Duas testemunhas do acidente que vitimou fatalmente o jogador português Diogo Jota, do Liverpool, e seu irmão André Silva, contestaram publicamente a versão oficial divulgada pela Guarda Civil da Espanha. Segundo o laudo preliminar das autoridades, o acidente teria sido causado por “possível velocidade excessiva” durante uma ultrapassagem na rodovia A-52, na altura da cidade de Palacios de Sanabria, e pelo estouro de um pneu, o que levou o veículo a sair da pista e explodir.
Entretanto, o caminhoneiro português José Azevedo, que afirma ter presenciado o momento do acidente, garante que o carro em que os irmãos estavam trafegava de forma segura. Em depoimento ao jornal Correio da Manhã, Azevedo afirmou que os jovens estavam dirigindo “com muita calma” e negou qualquer indício de velocidade incompatível com a via. Ele disse ter filmado o veículo momentos antes da tragédia e parou para tentar prestar socorro às vítimas.
“A família tem a minha palavra de que eles não estavam em alta velocidade. Eu pude ver a marca e a cor do carro quando passaram por mim. Eles estavam dirigindo com muita calma. Eu conheço bem aquela estrada, passo ali todos os dias de segunda a sábado, e já vi coisas realmente perigosas. Esse não foi o caso”, relatou Azevedo.

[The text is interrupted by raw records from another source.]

-- ==== Sys2Proof/Decode.lean ====
section
/-! DEFINITION. The 8440 has no instruction words: spec/opcode_table.json gives no row any bits, and its commands are the frames,
register accesses, messages and events of Machine/Dispatch.lean. -/

namespace Sys2Proof

/-- The command that a word spells by the table's bits: none, since no row has bits. -/
def decodeTableWord (_nbits _w : Nat) : Option Instr := none

end Sys2Proof
end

Um segundo caminhoneiro, amigo de Azevedo, também testemunhou o acidente e corroborou a versão de que os atletas conduziam o veículo em velocidade normal. As declarações dos dois contradizem diretamente a narrativa oficial, que associa o acidente a uma combinação de imprudência e falha mecânica.
Diogo Jota e André Silva seguiam viagem com destino a Santander, no norte da Espanha, de onde partiriam para Portsmouth, no Reino Unido. A escolha por viajar de carro foi motivada por recomendações médicas. O jogador havia sido submetido recentemente a uma cirurgia pulmonar e foi orientado a evitar viagens de avião devido ao risco representado pela variação de pressão atmosférica durante o voo, o que poderia comprometer sua recuperação.
O caso segue sob investigação, e a divergência entre os testemunhos e o laudo inicial pode levar a uma reavaliação das causas do acidente pelas autoridades espanholas.